-- ==== Sys2Proof/Tests/Slice0.lean ====
section
/-! SUPPORT. Tests on fixed values, and for every statement with hypotheses a concrete case that meets them. The words and
the expected results are those of spec/95_test_vectors.md; words are written bit by bit from spec/30_encoding.md R87. -/

namespace Sys2Proof.Tests

open Sys2Proof.Machine Sys2Proof.Claims

/-! ### Well-formed instructions -/

theorem test_tris_operand_0_refused : (Instr.tris 0#3).wellFormed = false := by decide

theorem test_tris_operand_4_refused : (Instr.tris 4#3).wellFormed = false := by decide

theorem test_tris_operands_accepted :
    (Instr.tris 5#3).wellFormed = true ∧ (Instr.tris 6#3).wellFormed = true ∧ (Instr.tris 7#3).wellFormed = true := by
  decide

/-! ### Decoding, a word for every instruction -/

theorem test_decode_byte_oriented_1 :
    decode 0b00011110001111#14 = some (.addwf 0x0F#7 .f) ∧ decode 0b00010100001111#14 = some (.andwf 0x0F#7 .w) ∧
    decode 0b00000110001111#14 = some (.clrf 0x0F#7) ∧ decode 0b00000101111111#14 = some .clrw ∧
    decode 0b00100110000101#14 = some (.comf 0x05#7 .f) ∧ decode 0b00001110001111#14 = some (.decf 0x0F#7 .f) ∧
    decode 0b00101110001111#14 = some (.decfsz 0x0F#7 .f) ∧ decode 0b00101010001111#14 = some (.incf 0x0F#7 .f) ∧
    decode 0b00111111111111#14 = some (.incfsz 0x7F#7 .f) := by decide

theorem test_decode_byte_oriented_2 :
    decode 0b00010010000101#14 = some (.iorwf 0x05#7 .f) ∧ decode 0b00100000000101#14 = some (movfw 0x05#7) ∧
    decode 0b00000010000101#14 = some (.movwf 0x05#7) ∧ decode 0b00000001100000#14 = some .nop ∧
    decode 0b00110110001111#14 = some (.rlf 0x0F#7 .f) ∧ decode 0b00110010001111#14 = some (.rrf 0x0F#7 .f) ∧
    decode 0b00001000000000#14 = some (.subwf 0x00#7 .w) ∧ decode 0b00111000001111#14 = some (.swapf 0x0F#7 .w) ∧
    decode 0b00011010001111#14 = some (.xorwf 0x0F#7 .f) := by decide

theorem test_decode_bit_oriented :
    decode 0b01001110000011#14 = some (.bcf 0x03#7 7#3) ∧ decode 0b01011110000101#14 = some (.bsf 0x05#7 7#3) ∧
    decode 0b01101110000011#14 = some (.btfsc 0x03#7 7#3) ∧ decode 0b01110100000101#14 = some (.btfss 0x05#7 2#3) := by
  decide

theorem test_decode_literal :
    decode 0b11111011100101#14 = some (.addlw 0xE5#8) ∧ decode 0b11100100001111#14 = some (.andlw 0x0F#8) ∧
    decode 0b11100011110000#14 = some (.iorlw 0xF0#8) ∧ decode 0b11001110101000#14 = some (.movlw 0xA8#8) ∧
    decode 0b11110100000010#14 = some (.sublw 0x02#8) ∧ decode 0b11101010101111#14 = some (.xorlw 0xAF#8) ∧
    decode 0b11011111111111#14 = some (.retlw 0xFF#8) := by decide

theorem test_decode_control :
    decode 0b00000001100100#14 = some .clrwdt ∧ decode 0b00000001100010#14 = some .option ∧
    decode 0b00000000001001#14 = some .retfie ∧ decode 0b00000000001000#14 = some .ret ∧
    decode 0b00000001100011#14 = some .sleep ∧ decode 0b00000001100101#14 = some (.tris 5#3) ∧
    decode 0b10000100100011#14 = some (.call 0x123#11) ∧ decode 0b10111111111111#14 = some (.goto 0x7FF#11) := by decide

/-- The illegal words of section 2.7. -/
theorem test_decode_unassigned :
    decode 0x0001#14 = none ∧ decode 0x000A#14 = none ∧ decode 0x0010#14 = none ∧ decode 0x0061#14 = none ∧
    decode 0x0068#14 = none ∧ decode 0x007F#14 = none ∧ decode 0x3B00#14 = none ∧ decode 0x3BFF#14 = none := by decide

theorem test_decodeTableWord :
    decodeTableWord 16 0x3FFF = some (.addlw 0xFF#8) ∧ decodeTableWord 16 0x4000 = none := by decide

/-! ### One step -/

/-- W, the cell at h'0F' (M) and STATUS as given; pc = h'0010'. -/
def st (w m status : Byte) : State := { State.reset with w := w, status := status, ram := [(3, m)], pc := 0x0010#13 }

/-- One step with the word `x` at pc. -/
def stepWord (x : Word14) (s : State) : Host.Outcome State Fault Refusal := step { s with prog := [(s.pc.toNat, x)] }

/-- Look at the next state. -/
def look {α : Type} (o : Host.Outcome State Fault Refusal) (p : State → α) : Option α :=
  match o with
  | .next t => some (p t)
  | .fault _ => none
  | .refused _ => none

/-- The fault of a step. -/
def faultOf (o : Host.Outcome State Fault Refusal) : Option Fault :=
  match o with
  | .fault e => some e
  | .next _ => none
  | .refused _ => none

/-- W, M, STATUS, pc. -/
def view (t : State) : Byte × Option Byte × Byte × Nat := (t.w, t.ram.load 3, t.status, t.pc.toNat)

theorem test_addwf :
    look (stepWord 0x078F#14 (st 0x01 0xFF 0x18)) view = some (0x01, some 0x00, 0x1F, 0x11) ∧
    look (stepWord 0x070F#14 (st 0x80 0x80 0x18)) view = some (0x00, some 0x80, 0x1D, 0x11) := by decide

theorem test_andwf :
    look (stepWord 0x050F#14 (st 0x0F 0xA5 0x18)) view = some (0x05, some 0xA5, 0x18, 0x11) ∧
    look (stepWord 0x058F#14 (st 0xF0 0x0F 0x18)) view = some (0xF0, some 0x00, 0x1C, 0x11) := by decide

theorem test_clrf : look (stepWord 0x018F#14 (st 0x33 0xA5 0x1B)) view = some (0x33, some 0x00, 0x1F, 0x11) := by decide

theorem test_clrw : look (stepWord 0x017F#14 (st 0xA5 0x66 0x18)) view = some (0x00, some 0x66, 0x1C, 0x11) := by decide

theorem test_comf :
    look (stepWord 0x090F#14 (st 0x00 0xA5 0x18)) view = some (0x5A, some 0xA5, 0x18, 0x11) ∧
    look (stepWord 0x098F#14 (st 0x77 0xFF 0x18)) view = some (0x77, some 0x00, 0x1C, 0x11) := by decide

theorem test_decf :
    look (stepWord 0x038F#14 (st 0x00 0x00 0x19)) view = some (0x00, some 0xFF, 0x19, 0x11) ∧
    look (stepWord 0x038F#14 (st 0x00 0x01 0x18)) view = some (0x00, some 0x00, 0x1C, 0x11) := by decide

theorem test_decfsz :
    look (stepWord 0x0B8F#14 (st 0x00 0x01 0x18)) view = some (0x00, some 0x00, 0x18, 0x12) ∧
    look (stepWord 0x0B8F#14 (st 0x00 0x00 0x18)) view = some (0x00, some 0xFF, 0x18, 0x11) := by decide

theorem test_incf :
    look (stepWord 0x0A8F#14 (st 0x00 0xFF 0x18)) view = some (0x00, some 0x00, 0x1C, 0x11) ∧
    look (stepWord 0x0A8F#14 (st 0x00 0x7F 0x18)) view = some (0x00, some 0x80, 0x18, 0x11) := by decide

theorem test_incfsz :
    look (stepWord 0x0F8F#14 (st 0x00 0xFF 0x18)) view = some (0x00, some 0x00, 0x18, 0x12) ∧
    look (stepWord 0x0F8F#14 (st 0x00 0xFE 0x18)) view = some (0x00, some 0xFF, 0x18, 0x11) := by decide

theorem test_iorwf :
    look (stepWord 0x048F#14 (st 0xF0 0x0F 0x18)) view = some (0xF0, some 0xFF, 0x18, 0x11) ∧
    look (stepWord 0x040F#14 (st 0x00 0x00 0x18)) view = some (0x00, some 0x00, 0x1C, 0x11) := by decide

theorem test_movf :
    look (stepWord 0x088F#14 (st 0x77 0x00 0x18)) view = some (0x77, some 0x00, 0x1C, 0x11) ∧
    look (stepWord 0x080F#14 (st 0x00 0xA5 0x18)) view = some (0xA5, some 0xA5, 0x18, 0x11) := by decide

theorem test_movwf : look (stepWord 0x008F#14 (st 0x55 0x00 0x1C)) view = some (0x55, some 0x55, 0x1C, 0x11) := by decide

theorem test_nop : look (stepWord 0x0060#14 (st 0x55 0x12 0x1C)) view = some (0x55, some 0x12, 0x1C, 0x11) := by decide

theorem test_rlf :
    look (stepWord 0x0D8F#14 (st 0x00 0xE6 0x18)) view = some (0x00, some 0xCC, 0x19, 0x11) ∧
    look (stepWord 0x0D8F#14 (st 0x77 0x00 0x19)) view = some (0x77, some 0x01, 0x18, 0x11) := by decide

theorem test_rrf :
    look (stepWord 0x0C8F#14 (st 0x00 0xE6 0x18)) view = some (0x00, some 0x73, 0x18, 0x11) ∧
    look (stepWord 0x0C8F#14 (st 0x77 0x00 0x19)) view = some (0x77, some 0x80, 0x18, 0x11) := by decide

theorem test_subwf :
    look (stepWord 0x028F#14 (st 0x02 0x03 0x18)) view = some (0x02, some 0x01, 0x1B, 0x11) ∧
    look (stepWord 0x028F#14 (st 0x02 0x01 0x18)) view = some (0x02, some 0xFF, 0x18, 0x11) := by decide

theorem test_swapf :
    look (stepWord 0x0E0F#14 (st 0x00 0xA5 0x1C)) view = some (0x5A, some 0xA5, 0x1C, 0x11) ∧
    look (stepWord 0x0E8F#14 (st 0x00 0xF0 0x18)) view = some (0x00, some 0x0F, 0x18, 0x11) := by decide

theorem test_xorwf :
    look (stepWord 0x068F#14 (st 0xB5 0xAF 0x18)) view = some (0xB5, some 0x1A, 0x18, 0x11) ∧
    look (stepWord 0x060F#14 (st 0xA5 0xA5 0x18)) view = some (0x00, some 0xA5, 0x1C, 0x11) := by decide

theorem test_bcf :
    look (stepWord 0x138F#14 (st 0x00 0xFF 0x18)) view = some (0x00, some 0x7F, 0x18, 0x11) ∧
    look (stepWord 0x100F#14 (st 0x00 0x01 0x18)) view = some (0x00, some 0x00, 0x18, 0x11) := by decide

theorem test_bsf :
    look (stepWord 0x178F#14 (st 0x00 0x00 0x18)) view = some (0x00, some 0x80, 0x18, 0x11) ∧
    look (stepWord 0x150F#14 (st 0x00 0xFB 0x18)) view = some (0x00, some 0xFF, 0x18, 0x11) := by decide

theorem test_btfsc :
    look (stepWord 0x1B8F#14 (st 0x00 0x80 0x18)) view = some (0x00, some 0x80, 0x18, 0x11) ∧
    look (stepWord 0x1B8F#14 (st 0x00 0x7F 0x18)) view = some (0x00, some 0x7F, 0x18, 0x12) := by decide

theorem test_btfss :
    look (stepWord 0x1D0F#14 (st 0x00 0x04 0x18)) view = some (0x00, some 0x04, 0x18, 0x12) ∧
    look (stepWord 0x1D0F#14 (st 0x00 0xFB 0x18)) view = some (0x00, some 0xFB, 0x18, 0x11) := by decide

theorem test_addlw :
    look (stepWord 0x3EE5#14 (st 0x1B 0x00 0x18)) view = some (0x00, some 0x00, 0x1F, 0x11) ∧
    look (stepWord 0x3E01#14 (st 0x7F 0x00 0x18)) view = some (0x80, some 0x00, 0x1A, 0x11) := by decide

theorem test_andlw : look (stepWord 0x390F#14 (st 0xA5 0x00 0x18)) view = some (0x05, some 0x00, 0x18, 0x11) := by decide

theorem test_iorlw : look (stepWord 0x38F0#14 (st 0x05 0x00 0x1C)) view = some (0xF5, some 0x00, 0x18, 0x11) := by decide

theorem test_movlw : look (stepWord 0x33A8#14 (st 0x00 0x00 0x1C)) view = some (0xA8, some 0x00, 0x1C, 0x11) := by decide

theorem test_sublw :
    look (stepWord 0x3C02#14 (st 0x03 0x00 0x18)) view = some (0xFF, some 0x00, 0x18, 0x11) ∧
    look (stepWord 0x3C20#14 (st 0x0F 0x00 0x18)) view = some (0x11, some 0x00, 0x19, 0x11) := by decide

theorem test_xorlw : look (stepWord 0x3AFF#14 (st 0xFF 0x00 0x18)) view = some (0x00, some 0x00, 0x1C, 0x11) := by decide

theorem test_retlw :
    look (stepWord 0x3444#14 { st 0x00 0x00 0x18 with stack := [0x0002#13] }) (fun t => (t.w, t.pc.toNat, t.stack)) =
      some (0x44, 0x0002, []) := by decide

theorem test_clrwdt :
    look (stepWord 0x0064#14 { st 0x00 0x00 0x05 with wdt := 7, wdtPrescaler := 3 })
      (fun t => (t.status, t.wdt, t.wdtPrescaler)) = some (0x1D, 0, 0) := by decide

theorem test_sleep :
    look (stepWord 0x0063#14 { st 0x00 0x00 0x08 with pc := 0x0020#13, wdt := 7, wdtPrescaler := 3 })
      (fun t => (t.status, t.wdt, t.wdtPrescaler, t.asleep, t.pc.toNat)) = some (0x10, 0, 0, true, 0x0021) := by decide

theorem test_option :
    look (stepWord 0x0062#14 (st 0xD7 0x00 0x18)) (fun t => (t.option, t.w)) = some (0xD7, 0xD7) := by decide

theorem test_retfie :
    look (stepWord 0x0009#14 { st 0x00 0x00 0x18 with stack := [0x0123#13] })
      (fun t => (t.pc.toNat, flagGIE t, t.stack)) = some (0x0123, true, []) := by decide

theorem test_return :
    look (stepWord 0x0008#14 { st 0x00 0x00 0x18 with stack := [0x0002#13, 0x0100#13] })
      (fun t => (t.pc.toNat, t.stack)) = some (0x0002, [0x0100#13]) := by decide

/-- The column "what the hardware does" of R181 and the words of R165. -/
theorem test_tris :
    look (stepWord 0x0066#14 (st 0xF0 0x00 0x18)) (fun t => (t.ioLog, t.w, t.status)) =
      some ([.write .trisb 0xF0], 0xF0, 0x18) := by decide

Required action: Would you please repeat exactly the lines above, starting at the line with "decode 0b00011010001111#14 = some" and stopping at the line with "decode 0b11110100000010#14 = some", both included?

Result of this exercise:
    decode 0b00011010001111#14 = some (.xorwf 0x0F#7 .f) := by decide

theorem test_decode_bit_oriented :
    decode 0b01001110000011#14 = some (.bcf 0x03#7 7#3) ∧ decode 0b01011110000101#14 = some (.bsf 0x05#7 7#3) ∧
    decode 0b01101110000011#14 = some (.btfsc 0x03#7 7#3) ∧ decode 0b01110100000101#14 = some (.btfss 0x05#7 2#3) := by
  decide

theorem test_decode_literal :
    decode 0b11111011100101#14 = some (.addlw 0xE5#8) ∧ decode 0b11100100001111#14 = some (.andlw 0x0F#8) ∧
    decode 0b11100011110000#14 = some (.iorlw 0xF0#8) ∧ decode 0b11001110101000#14 = some (.movlw 0xA8#8) ∧
    decode 0b11110100000010#14 = some (.sublw 0x02#8) ∧ decode 0b11101010101111#14 = some (.xorlw 0xAF#8) ∧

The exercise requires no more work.